** Activity **
Taking the entries below from the top, restate each line exactly and end with the line containing "reqBase := 0x1000, rspBase".

* * * * * * *

-- ==== Sys2Proof/Tests/Slice0.lean ====
section
/-! SUPPORT. Tests: each check of `WellFormed` refuses an ill-formed term; for each statement with hypotheses a concrete
state and operands that meet them; and values that the spec's tables and worked rules give. -/
namespace Sys2Proof.Tests
open Sys2Proof Sys2Proof.Machine

-- One theorem at a time: checking many at once would hold the memory of all of them.
set_option Elab.async false

/-! ## Terms and states the tests share -/

/-- Request parameters from fields: byte offset and value. -/
def params (l : List (Nat × Nat)) : BitVec 448 := BitVec.ofNat 448 (l.foldl (fun acc x => acc + x.2 * 256 ^ x.1) 0)

def rq (fn : Fin 32) (l : List (Nat × Nat)) : Request := { fn := fn, tag := 7, flags := 0, params := params l, block := [] }

/-- A mailbox with one request waiting, whose next response is the last slot of its ring. -/
def mbx : Mailbox :=
  { reqBase := 0x1000, rspBase := 0x2000, reqEntries := 16, rspEntries := 16, reqTail := 1, ring := [none], taken := 0, rspWrite := 15,
    rspUnreleased := 14, rspPhase := true, held := [], stopping := false }

def client : Func := { Func.reset true with mailbox := some mbx }

def gddr : Channel := { Channel.absent with kind := 1, state := .active, sizeMiB := 1024, tHigh := 85, tCrit := 95 }

/-- A device in `READY`: function 0 and VF 1 with a request waiting, one GDDR channel in service. -/
def up : State :=
  { State.reset with
    fw := { Firmware.reset with state := .ready, bootSlot := some 0 },
    pins := { State.reset.pins with devResetN := true, clavePhase := 2, strapsValid := true },
    pcie := { State.reset.pcie with up := true, gen := 5, width := 16 },
    funcs := [client, client] ++ List.replicate 30 (Func.reset false),
    inv := { Inventory.empty with portMaxRate := List.replicate 16 3, portModule := List.replicate 16 3, extents := [2, 1, 1, 1] },
    channels := gddr :: List.replicate 127 Channel.absent,
    resident := { Resident.reset with cur := some { addr := 0, size := 0, digest := 0, bounds := List.replicate 256 0 } } }

/-- A state in which the turn is at a function. -/
def turn (fn : Nat) (s : State) : State := { s with lastCaller := (fn + 31) % 32 }

/-- `Served` as a test, with the turn at the caller. -/
def servedB (pf bare defer : Bool) (r : Request) (m : Mailbox) (s : State) : Bool :=
  let s := turn r.fn.val s
  (s.fw.state == .ready || (bare && s.fw.state == .bare)) && (s.func r.fn.val).enabled && s.mailbox r.fn.val == some m
    && mailboxTurn s == some r.fn.val && !m.stopping && m.held.isEmpty && decide (m.rspUnreleased + 1 < m.rspEntries)
    && reqFormed r defer && (!pf || r.fn.val == 0)

theorem served {pf bare defer : Bool} {r : Request} {m : Mailbox} {s : State} (h : servedB pf bare defer r m s = true) :
    Served pf bare defer r m (turn r.fn.val s) := by
  simp only [servedB, Bool.and_eq_true, Bool.or_eq_true, beq_iff_eq, decide_eq_true_eq, Bool.not_eq_true',
    List.isEmpty_iff] at h
  obtain ⟨⟨⟨⟨⟨⟨⟨⟨h1, h2⟩, h3⟩, h4⟩, h5⟩, h6⟩, h7⟩, h8⟩, h9⟩ := h
  refine ⟨h1, h2, h3, h4, h5, h6, h7, h8, fun hp => ?_⟩
  rcases h9 with h | h
  · rw [hp] at h; cases h
  · exact h
/-! ## WellFormed -/

theorem test_unit_on_no_stave : (Instr.rest (.core 0 0)).wf = false ∧ (Instr.rest (.core 0 12)).wf = false ∧
    (Instr.rest (.chip 11)).wf = false ∧ (Instr.rest (.core 255 11)).wf = true := by decide
theorem test_request_block_too_long :
    (Instr.getInfo { rq 0 [] with block := List.replicate 4097 0 }).wf = false := by decide +kernel
theorem test_params_too_long : (Instr.jqSubDb 0 0 [{ desc := 0, params := List.replicate 257 0 }]).wf = false := by decide +kernel
theorem test_roll_call_answers_missing :
    (Instr.rollCall { descriptor := none, regulators := [], spd := List.replicate 4 none, modules := List.replicate 16 none,
                      present := List.replicate 4 true, alert := List.replicate 4 false, stuck := List.replicate 4 false }).wf =
      false ∧
    (Instr.rollCall { descriptor := none, regulators := List.replicate 18 true, spd := List.replicate 4 none,
                      modules := List.replicate 16 none, present := [], alert := [], stuck := [] }).wf = false := by decide
theorem test_rates_missing : (Instr.memTrainingDone 0 []).wf = false := by decide
theorem test_parity_stave : (Instr.scratchParityError 0 0).wf = false ∧ (Instr.residentParityError 0 12).wf = false := by decide
theorem test_readings_missing : (Instr.memTempPoll []).wf = false ∧ (Instr.powerLoopTick 0 [1]).wf = false ∧
    (Instr.railTelemetryPoll []).wf = false ∧ (Instr.thermalSensorRead [1]).wf = false ∧ (Instr.cmisStatusPoll []).wf = false := by
  decide
/-- A flit of a kind on channel 4, as it comes in order at a port that has just trained. -/
def flit (kind : FlitType) (bytes : List Byte) : Flit :=
  { kind := kind, seq := 0, ack := none, vc := 4, credVc := 0, credN := 0, dest := 0, route := 0, payload := bytes }

/-- A flit on the line. -/
def wire (f : Flit) : WireFlit := { bytes := flitBytes f, corrected := 0 }

theorem test_identity_fields :
    (Instr.identityExchange ⟨0, wire (flit .link [])⟩ { member := 0, port := 16, extents := [1, 1, 1, 1], torus := 0 }).wf = false ∧
    (Instr.identityExchange ⟨0, wire (flit .link [])⟩ { member := 0, port := 0, extents := [1], torus := 0 }).wf = false := by
  decide +kernel

theorem test_flit_length : (Instr.idleFlitRx 0 { bytes := List.replicate 255 0, corrected := 0 }).wf = false ∧
    (Instr.clapUp ⟨0, { bytes := [], corrected := 0 }⟩).wf = false ∧ (Instr.idleFlitRx 0 (wire (flit .idle []))).wf = true := by
  decide +kernel

theorem test_link_partner : (Instr.pePerstRelease { gen := 5, width := 8, flitMode := false } 36).wf = true ∧
    (Instr.pePerstRelease { gen := 5, width := 2, flitMode := false } 36).wf = false ∧
    (Instr.pePerstRelease { gen := 8, width := 8, flitMode := false } 36).wf = false ∧
    (Instr.pePerstRelease { gen := 5, width := 8, flitMode := false } 42).wf = false := by decide

theorem test_domain_and_rate : (Instr.fifoParityError .job 325).wf = false ∧ (Instr.portTrained 0 0).wf = false ∧
    (Instr.portTrained 0 4).wf = false := by decide
theorem test_no_row_has_bits : decodeTableWord 16 0x1234 = none := by decide

/-! ## The block -/

theorem witness_NoCommandStopsTheBlock : State.reset.pending = [] := rfl

/-- For the statements that every step keeps the three invariants and the fuses. -/
theorem witness_invariants : up.memForm ∧ up.Sized ∧ up.logFits ∧ step up = .next { up with time := 1 } :=
  ⟨⟨rfl, rfl⟩, by constructor <;> decide +kernel, by show _ ≤ 4096; decide, rfl⟩

/-- `up` with a score of one function in slot 0. -/
def scored : State :=
  { up with scores := some { fn := 0, addr := 0, size := 0x2000, digest := 0, struck := false } :: List.replicate 15 none }

theorem witness_MemoryIsWrittenWhereItMay : Memory.empty.wf = true ∧ scored.mem.wf = true ∧
    hitsAny (readOnlyRanges scored) 0x1FFF 1 = true ∧ hitsAny (readOnlyRanges scored) 0x2000 1 = false := by decide +kernel

/-! ## Amior calls -/

theorem witness_ReadingCallsWriteTheirBlock :
    (Served false false false (rq 0 [(0, 0x4040)]) mbx (turn 0 up) ∧ Served false true false (rq 0 [(0, 0x4040)]) mbx (turn 0 up) ∧
      aligned (arg (reqArgs (rq 0 [(0, 0x4040)])) 0 8) 64 = true ∧ zeroFrom (reqArgs (rq 0 [(0, 0x4040)])) 8 = true) ∧
    (∀ fn ∈ [0, 1], servedB false true false (rq fn [(0, 0x40), (8, 1)]) mbx up = true ∧
      aligned (arg (reqArgs (rq fn [(0, 0x40), (8, 1)])) 0 8) 64 = true ∧ arg (reqArgs (rq fn [(0, 0x40), (8, 1)])) 8 1 = 1 ∧
      zeroFrom (reqArgs (rq fn [(0, 0x40), (8, 1)])) 9 = true) ∧
    (Served false true false (rq 1 [(0, 0x40), (8, 5)]) mbx (turn 1 up) ∧
      aligned (arg (reqArgs (rq 1 [(0, 0x40), (8, 5)])) 0 8) 64 = true ∧ zeroFrom (reqArgs (rq 1 [(0, 0x40), (8, 5)])) 40 = true) :=
  ⟨⟨served (by decide +kernel), served (by decide +kernel), by decide +kernel, by decide +kernel⟩, by decide +kernel,
    served (by decide +kernel), by decide +kernel, by decide +kernel⟩

theorem witness_LogAndCountsAreRead :
    (∀ most ∈ [1, 1024], let r := rq 0 [(0, 0x40), (8, 1), (16, most)]
      servedB false true false r mbx up = true ∧ aligned (arg (reqArgs r) 0 8) 64 = true ∧ zeroFrom (reqArgs r) 18 = true ∧
      arg (reqArgs r) 16 2 = most) ∧
    (∀ x ∈ [((1 : Fin 32), 0), (0, 31), (0, 32), (1, 0xFF), (0, 1)], let r := rq x.1 [(0, x.2), (1, 1)]
      servedB false false false r mbx up = true ∧ zeroFrom (reqArgs r) 2 = true ∧ arg (reqArgs r) 1 1 ≤ 1 ∧ arg (reqArgs r) 0 1 = x.2) ∧
    (up.func 31).enabled = false ∧ (up.func 1).enabled = true := by decide +kernel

* * * * * * *

** Solved problem **
-- ==== Sys2Proof/Tests/Slice0.lean ====
section
/-! SUPPORT. Tests: each check of `WellFormed` refuses an ill-formed term; for each statement with hypotheses a concrete
state and operands that meet them; and values that the spec's tables and worked rules give. -/
namespace Sys2Proof.Tests
open Sys2Proof Sys2Proof.Machine

-- One theorem at a time: checking many at once would hold the memory of all of them.
set_option Elab.async false

/-! ## Terms and states the tests share -/

/-- Request parameters from fields: byte offset and value. -/
def params (l : List (Nat × Nat)) : BitVec 448 := BitVec.ofNat 448 (l.foldl (fun acc x => acc + x.2 * 256 ^ x.1) 0)

def rq (fn : Fin 32) (l : List (Nat × Nat)) : Request := { fn := fn, tag := 7, flags := 0, params := params l, block := [] }

/-- A mailbox with one request waiting, whose next response is the last slot of its ring. -/
def mbx : Mailbox :=
  { reqBase := 0x1000, rspBase := 0x2000, reqEntries := 16, rspEntries := 16, reqTail := 1, ring := [none], taken := 0, rspWrite := 15,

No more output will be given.